As the translated sequence from individual 2 could not be verified through transcriptomic data cross-matching, we were able to verify via proteomics that the translational change was valid at the penultimate residue and an Ala (Supplementary Fig. S3). From these data, we could surmise an allelic variation between the individuals and not a sequencing error or artefact of assembly. Analysis of the pooled data assembly showed that the translated sequence found in individuals 1 and 3 (with no proteomic verification) was preferentially assembled, and the proteomically verified sequence found in individual 2 (and its associated isoform) had been lost. The loss of a sequence of interest that had been verified as a bioactive peptide (Sunanda et al. 2018) represented a clear disadvantage of the pooled assembly. For this reason, the pooled data assembly was abandoned in favour of individual assemblies.

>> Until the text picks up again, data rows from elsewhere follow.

-- ==== Sys2Proof/Machine/Dispatch.lean ====
section
/-! DEFINITION. One arm a command, in the opcode table's order. -/

namespace Sys2Proof.Machine

def exec (i : Instr) (s : State) : Host.Outcome State Fault Refusal :=
  match i with
  | .encrypt => Sys2Proof.Machine.execEncrypt s
  | .decrypt => Sys2Proof.Machine.execDecrypt s
  | .pad => Sys2Proof.Machine.execPad s
  | .deriveKey => Sys2Proof.Machine.execDeriveKey s

end Sys2Proof.Machine
end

Salmon quantification files (quant.sf) for each transcriptome (individuals 1, 2 and 3) can be found online in the supplementary data set (files 1, 2 and 3, respectively, https://doi.org/10.5281/zenodo.2561554). Each quant.sf file contains the transcript identifier, transcript length, transcripts per million (TPM) and the number of reads mapping back to individual transcripts of the assemblies.

Transcriptome Annotation

The complete Trinotate annotation report for each transcriptome may be found in the online supplementary data set (files 4, 5 and 6, https://doi.org/10.5281/zenodo.2561554). Table 2 summarizes the percentage of transcripts (predicted proteins) annotated for each Oulactis sp. individual, derived from the annotation reports. The percentage of unannotated transcripts refers to those with no known similarity to any genes in the databases searched, i.e. NCBI or biological functions (e.g. GO ontology). On average, half of each individual’s transcripts were unannotated, i.e. transcripts did not bear any resemblance to known genes in the databases, indicating how much there is yet to discover of this species’ genes. Approximately 1% of each individual’s transcripts showed similarity to known venom-related components in Tox-Prot.

Table 2 Annotation summary for transcripts of Oulactis sp. individuals from reports (E-value 1 × 10−10) generated using the Trinotate suite

Venom-Related Component Library

The library (Supplementary data file 7) contains 398 sequences with similarity to known venom components, identified from the transcriptomes of three individuals. All sequences within the library are novel, i.e. they do not share 100% identity to any other known venom components. Only 15 identical translated sequences (3.8% of the library) occurred across all three individuals, and a further 16 were common to two individuals. The remaining translated sequences were unique to each transcriptome (115, 115 and 141 sequences, respectively), illustrating a high level of variability among individuals of the species.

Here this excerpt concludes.